Risk-Adjusted Performance

0 of 100

 
Weak
 
Strong
Very Weak
Over the last 90 days Frost Total Return has generated negative risk-adjusted returns adding no value to fund investors. In spite of fairly strong basic indicators, Frost Total is not utilizing all of its potentials. The current stock price disturbance, may contribute to short-term losses for the investors.

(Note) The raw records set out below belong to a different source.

-- ==== Sys2Proof/Certificates/Slice0/Obligations.lean ====
section
/-! DEFINITION. The statements for the provers, each with the rule or section of spec/ it comes from. -/

open Sys2Proof Sys2Proof.Machine

/-! ### Encoding and decoding (30_encoding.md) -/

/-- R67, R71, R85, R66: decoding what the encoder gives for a command gives that command back, every operand at every value. -/
def Obligations.DecodeEncodeRoundTrip : Prop :=
  ∀ i : Instr, decodeCommand (encode i) = .ok i

/-- R67, R71: a word has one meaning only: the word of the command it decodes to is the word itself. -/
def Obligations.DecodedWordReencodes : Prop :=
  ∀ (w : CmdWord) (text : List Byte) (i : Instr), decode w text = .ok i → encodeWord i = w

/-- R71, with the rows of R67 written out: a word that a row selects decodes to that row's command with A = w[23:16], B = w[15:0]
and their sub-fields (R65); a word no row selects is Illegal(ReservedBits) if its OP is a row's, else Illegal(Opcode); at most one
row selects a word. -/
def Obligations.DecodeFollowsOpcodeMap : Prop :=
  ∀ (w : CmdWord) (text : List Byte),
    let a : Byte := BitVec.ofNat 8 (w.toNat / 2 ^ 16)
    let b : Half := BitVec.ofNat 16 w.toNat
    let rows : List (CmdWord × CmdWord × Instr) :=
      [(0x01000000, 0xFFFFFFFF, .openSession), (0x02000000, 0xFFFFFFFF, .closeSession),
       (0x10000000, 0xFF00FFFE, .sym a (b.getLsbD 0)), (0x11000000, 0xFF00FF00, .tdig a (BitVec.ofNat 8 w.toNat)),
       (0x12000000, 0xFF000000, .tchr a b), (0x13000000, 0xFF000000, .bchr a b), (0x14000000, 0xFFFFFFFF, .clear),
       (0x20000000, 0xFFFFFFFF, .flush), (0x30000000, 0xFFFFFFFF, .save), (0x31000000, 0xFFFFFFFF, .load text),
       (0x40000000, 0xFFFF0000, .getkey b), (0x50000000, 0xFF00FFFF, .fontd a), (0x51000000, 0xFF00FFFF, .fontc a)]
    (∀ r ∈ rows, w &&& r.2.1 = r.1 → decode w text = .ok r.2.2 ∧ ∀ r' ∈ rows, w &&& r'.2.1 = r'.1 → r' = r) ∧
    ((∀ r ∈ rows, w &&& r.2.1 ≠ r.1) →
      ((∃ r ∈ rows, w.toNat / 2 ^ 24 = r.1.toNat / 2 ^ 24) → decode w text = .error .reservedBits) ∧
      ((∀ r ∈ rows, w.toNat / 2 ^ 24 ≠ r.1.toNat / 2 ^ 24) → decode w text = .error .opcode))

/-- R69: a word with an illegal OP completes with IllegalCommand (cause 0, R123), writes no state, and advances `cidx`. -/
def Obligations.IllegalOpcodeCompletes : Prop :=
  ∀ (s : State) (w : CmdWord) (text : List Byte) (rest : List Command),
    s.cpWait = none → s.port = { word := w, text := text } :: rest →
    (let op := w.toNat / 2 ^ 24
     op = 0x00 ∨ (0x03 ≤ op ∧ op ≤ 0x0F) ∨ (0x15 ≤ op ∧ op ≤ 0x1F) ∨ (0x21 ≤ op ∧ op ≤ 0x2F) ∨
       (0x32 ≤ op ∧ op ≤ 0x3F) ∨ (0x41 ≤ op ∧ op ≤ 0x4F) ∨ (0x52 ≤ op ∧ op ≤ 0xFF)) →
    cpStep s = .next { s with port := rest, cidx := s.cidx + 1, resp := some ⟨.illegalCommand, .byte 0⟩ }

/-- R70: a word with a legal OP and a reserved bit set completes with IllegalCommand (cause 1, R123) and writes no state. -/
def Obligations.ReservedBitCompletes : Prop :=
  ∀ (s : State) (w : CmdWord) (text : List Byte) (rest : List Command) (pattern mask : CmdWord),
    s.cpWait = none → s.port = { word := w, text := text } :: rest →
    (pattern, mask) ∈ ([(0x01000000, 0xFFFFFFFF), (0x02000000, 0xFFFFFFFF), (0x10000000, 0xFF00FFFE), (0x11000000, 0xFF00FF00),
      (0x12000000, 0xFF000000), (0x13000000, 0xFF000000), (0x14000000, 0xFFFFFFFF), (0x20000000, 0xFFFFFFFF),
      (0x30000000, 0xFFFFFFFF), (0x31000000, 0xFFFFFFFF), (0x40000000, 0xFFFF0000), (0x50000000, 0xFF00FFFF),
      (0x51000000, 0xFF00FFFF)] : List (CmdWord × CmdWord)) →
    w.toNat / 2 ^ 24 = pattern.toNat / 2 ^ 24 → w &&& mask ≠ pattern →
    cpStep s = .next { s with port := rest, cidx := s.cidx + 1, resp := some ⟨.illegalCommand, .byte 1⟩ }

/-- 95_test_vectors.md §3.1: words written out by the spec decode to what it says they are. -/
def Obligations.SampleWordsDecode : Prop :=
  decodeTableWord 32 0x01000000 = some .openSession ∧ decodeTableWord 32 0x01000001 = none ∧
    decodeTableWord 32 0x10040001 = some (.sym 4 true) ∧ decodeTableWord 32 0x10040002 = none ∧
    decodeTableWord 32 0x110500FF = some (.tdig 5 0xFF) ∧ decodeTableWord 32 0x12FFFFFF = some (.tchr 255 0xFFFF) ∧
    decodeTableWord 32 0x1303F000 = some (.bchr 3 0xF000) ∧ decodeTableWord 32 0x4000FFFF = some (.getkey 65535) ∧
    decodeTableWord 32 0x40010000 = none ∧ decodeTableWord 32 0xFF000000 = none

/-! ### Steps (R13, R52, R57) -/

/-- R13, R52, R57: a step in which CP takes a command is `exec` of it, or the illegal word's response; the step around it moves
the port and the schedule on (log 5, 6). -/
def Obligations.StepRunsDecodedCommand : Prop :=
  ∀ (s : State) (c : Command) (rest : List Command), s.nextAgent = .cp → s.cpWait = none → s.port = c :: rest →
    (∀ i, decodeCommand c = .ok i →
      step s = exec i { s with port := rest, sched := s.sched.tail, ticks := s.ticks + 1 }) ∧
    (∀ why, decodeCommand c = .error why →
      step s = illegalWord why { s with port := rest, sched := s.sched.tail, ticks := s.ticks + 1 })

/-- R13, R57, R106: a step in which KM moves is its step; the schedule moves on (log 5). -/
def Obligations.StepMovesMonitor : Prop :=
  ∀ s : State, s.nextAgent = .km → step s = .next (kmStep { s with sched := s.sched.tail, ticks := s.ticks + 1 })

/-- R44, R151: CP has no step while the host has issued nothing or while it waits for ever in a Send: only the schedule moves on
(log 5, 8). -/
def Obligations.IdleCommandPathChangesNothing : Prop :=
  ∀ s : State, s.nextAgent = .cp → (s.port = [] ∨ s.cpWait ≠ none) →
    step s = .next { s with sched := s.sched.tail, ticks := s.ticks + 1 }

/-- Log 6: the host's placing of a word makes the very next step run it. -/
def Obligations.FetchedWordRuns : Prop :=
  ∀ (s : State) (w : Nat) (i : Instr), decodeTableWord 32 w = some i →
    step (s.withFetchWord 32 w) = exec i { s with cpWait := none, ticks := s.ticks + 1 }

/-! ### Font (41_font.md) -/

/-- R89: font_digit, the entry of the hex digit's value for '0'..'9', 'a'..'f', 'A'..'F', else all off. -/
def Obligations.FontDigitRule : Prop :=
  ∀ (c : ConfigData) (ch : Byte),
    (∀ h : Fin 16, (h.val < 10 ∧ ch.toNat = 0x30 + h.val) ∨
        (10 ≤ h.val ∧ (ch.toNat = 0x61 + (h.val - 10) ∨ ch.toNat = 0x41 + (h.val - 10))) →
      fontDigit c ch = c.fontDigit[h]) ∧
    (¬(0x30 ≤ ch.toNat ∧ ch.toNat ≤ 0x39) → ¬(0x61 ≤ ch.toNat ∧ ch.toNat ≤ 0x66) →
      ¬(0x41 ≤ ch.toNat ∧ ch.toNat ≤ 0x46) → fontDigit c ch = 0)

/-- R91: font_char, all on for 255, the glyph of a defined code, all off for any other. -/
def Obligations.FontCharRule : Prop :=
  ∀ (c : ConfigData) (ch : Byte),
    (ch = 0xFF → fontChar c ch = 0xFFFF) ∧
    (∀ glyph, ch ≠ 0xFF → (ch, glyph) ∈ c.fontChar → (∀ e ∈ c.fontChar, e.1 = ch → e.2 = glyph) → fontChar c ch = glyph) ∧
    (ch ≠ 0xFF → (∀ e ∈ c.fontChar, e.1 ≠ ch) → fontChar c ch = 0)

/-- R90, R92: FONTD and FONTC answer OK with the glyph, in both phases, and write nothing but `cidx` and the response. -/
def Obligations.FontCommandsAnswer : Prop :=
  ∀ (s : State) (ch : Byte),
    exec (.fontd ch) s =
      .next { s with cidx := s.cidx + 1, resp := some ⟨.ok, .byte (fontDigit s.cfg.data ch)⟩ } ∧
    exec (.fontc ch) s =
      .next { s with cidx := s.cidx + 1, resp := some ⟨.ok, .half (fontChar s.cfg.data ch)⟩ }

/-! ### Setters (42_setters.md) -/

/-- R93: SET_BIT(b, o, on) writes the one payload bit (b, o) and sets the dirty bit of that buffer, whatever the bit was, and
raises InvalidCode(b) for b outside 1..7. -/
def Obligations.SetBitRule : Prop :=
  ∀ (s : State) (b : Byte) (o : Nat) (on : Bool), s.buf.wf → o < 40 →
    (¬(1 ≤ b.toNat ∧ b.toNat ≤ 7) →
      setBits [(some ⟨b, o⟩, on)] s = .next { s with cidx := s.cidx + 1, resp := some ⟨.invalidCode, .byte b⟩ }) ∧
    (1 ≤ b.toNat ∧ b.toNat ≤ 7 →
      ∃ t, setBits [(some ⟨b, o⟩, on)] s = .next t ∧
        t = { s with buf := t.buf, dirty := t.dirty, cidx := s.cidx + 1, resp := some ⟨.ok, .none⟩ } ∧
        (∀ i p, i < 7 → p < 40 →
          t.payloadBit i p = if i = b.toNat - 1 ∧ p = o then on else s.payloadBit i p) ∧
        (∀ a, a ≠ 8 * (b.toNat - 1) + 3 + o / 8 → t.byteAt a = s.byteAt a) ∧
        (∀ j, j < 7 → t.dirty.getLsbD j = (s.dirty.getLsbD j || decide (j = b.toNat - 1))))
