/-- Settles O3: the rows written out are the readings of the model's map, whose fields are those numbers of the word. -/
theorem decodeFollowsOpcodeMap : Obligations.DecodeFollowsOpcodeMap := by
  intro w text
  rw [← fieldA_eq_ofNat, ← subM8_fieldB]
  exact decode_of_rowReadings w text

end Sys2Proof
end

section
/-! PROOFS. What a word that is no command does, and the word the host places (R64, R69, R70). -/

namespace Sys2Proof.Machine

/-- Settles O4. -/
theorem illegalOpcodeCompletes : Obligations.IllegalOpcodeCompletes := by
  intro s w text rest hw hp hop
  have hl : fieldOp w ∉ legalOps := by
    rw [← fieldOp_toNat] at hop
    intro hmem
    have hlegal : ∀ op ∈ legalOps, op.toNat ∈ [1, 2, 16, 17, 18, 19, 20, 32, 48, 49, 64, 80, 81] := by decide
    have := hlegal _ hmem
    simp only [List.mem_cons, List.not_mem_nil, or_false] at this
    omega
  exact cpStep_of_illegal (why := .opcode) hw hp (decode_illegalOp w text hl)

/-- Settles O5: the row with the word's OP does not select it, and no other row can. -/
theorem reservedBitCompletes : Obligations.ReservedBitCompletes := by
  intro s w text rest pattern mask hw hp hrow hop hne
  obtain ⟨r, hr, hpm⟩ := List.mem_map.mp (show (pattern, mask) ∈ opRows.map fun r => (r.pattern, r.mask) from hrow)
  obtain ⟨rfl, rfl⟩ := Prod.mk.inj hpm
  have hopr : fieldOp w = fieldOp r.pattern := fieldOp_eq_iff.mpr hop
  have hnone : ∀ r' ∈ opRows, ¬r'.selects w = true := by
    intro r' hr' hs'
    have hrr' : r' = r := opRow_eq_of_op hr' hr ((OpRow.selects_op hr' hs').symm.trans hopr)
    exact hne (selects_eq_true_iff.mp (hrr' ▸ hs'))
  exact cpStep_of_illegal (why := .reservedBits) hw hp
    ((decode_of_unselected hnone text).1 (List.mem_map.mpr ⟨r, hr, hopr.symm⟩))

/-- Settles O6. -/
theorem sampleWordsDecode : Obligations.SampleWordsDecode := by
  unfold Obligations.SampleWordsDecode
  decide

theorem decode_of_decodeTableWord {n w : Nat} {i : Instr} (h : decodeTableWord n w = some i) :
    decode (BitVec.ofNat 32 (w % 2 ^ n)) [] = .ok i := by
  unfold decodeTableWord at h
  split at h
  · rename_i hd
    rw [hd, Option.some.inj h]
  · cases h

/-- Settles O10: CP is scheduled and not waiting, and the placed word stands first on the port. -/
theorem fetchedWordRuns : Obligations.FetchedWordRuns := by
  intro s w i h
  rw [step_of_cp (s := s.withFetchWord 32 w) rfl]
  exact cpStep_of_decoded (s := (s.withFetchWord 32 w).advance) rfl rfl (decode_of_decodeTableWord h)

end Sys2Proof.Machine
end

section
/-! PROOFS. The persisted-state text: its format, its tokens, and that LOAD reads back what SAVE renders (R82, R83, R118 to
R122). -/

namespace Sys2Proof.Machine

/-- Of blocks of m elements each, element n of block i stands at place m * i + n. -/
theorem getElem?_flatMap_of_length {α β : Type} {f : α → List β} {m : Nat} (l : List α) (h : ∀ x ∈ l, (f x).length = m)
    (i n : Nat) (hn : n < m) : (l.flatMap f)[m * i + n]? = l[i]?.bind fun x => (f x)[n]? := by
  induction l generalizing i with
  | nil => rfl
  | cons x l ih =>
    have hx : (f x).length = m := h x List.mem_cons_self
    rw [List.flatMap_cons]
    cases i with
    | zero => rw [Nat.mul_zero, Nat.zero_add, List.getElem?_append_left (by omega)]; rfl
    | succ i =>
      have hplace : m * (i + 1) + n = m + (m * i + n) := by rw [Nat.mul_succ]; omega
      rw [hplace, List.getElem?_append_right (by omega), hx, Nat.add_sub_cancel_left,
        ih fun y hy => h y (List.mem_cons_of_mem _ hy)]
      rfl

theorem State.buffer_get (s : State) (i : Fin 7) (k : Fin 8) : (s.buffer i).toList[k.val]? = some (s.bufByte i k) := by
  fin_cases k <;> rfl

/-! ### What SAVE renders (R82) -/

theorem renderLine_length {vs : List Byte} (h : vs ≠ []) : (renderLine vs).length = 5 * vs.length := by
  fun_induction renderLine vs with
  | case1 => exact absurd rfl h
  | case2 v => rfl
  | case3 v w vs ih => simp [renderToken, ih (List.cons_ne_nil w vs)]; omega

Snap and Frost Total Volatility Contrast

   Predicted Return Density   
       Returns  

Pair Trading with Snap and Frost Total

The main advantage of trading using opposite Snap and Frost Total positions is that it hedges away some unsystematic risk. Because of two separate transactions, even if Snap position performs unexpectedly, Frost Total can make up some of the losses. Pair trading also minimizes risk from directional movements in the market. For example, if an entire industry or sector drops because of unexpected headlines, the short position in Frost Total will offset losses from the drop in Frost Total's long position.
The idea behind Snap Inc and Frost Total Return pairs trading is to make the combined position market-neutral, meaning the overall market's direction will not affect its win or loss (or potential downside or upside). This can be achieved by designing a pairs trade with two highly correlated stocks or equities that operate in a similar space or sector, making it possible to obtain profits through simple and relatively low-risk investment.
Check out your portfolio center.
Note that this page's information should be used as a complementary analysis to find the right mix of equity instruments to add to your existing portfolios or create a brand new portfolio. You can also try the Stock Tickers module to use high-impact, comprehensive, and customizable stock tickers that can be easily integrated to any websites.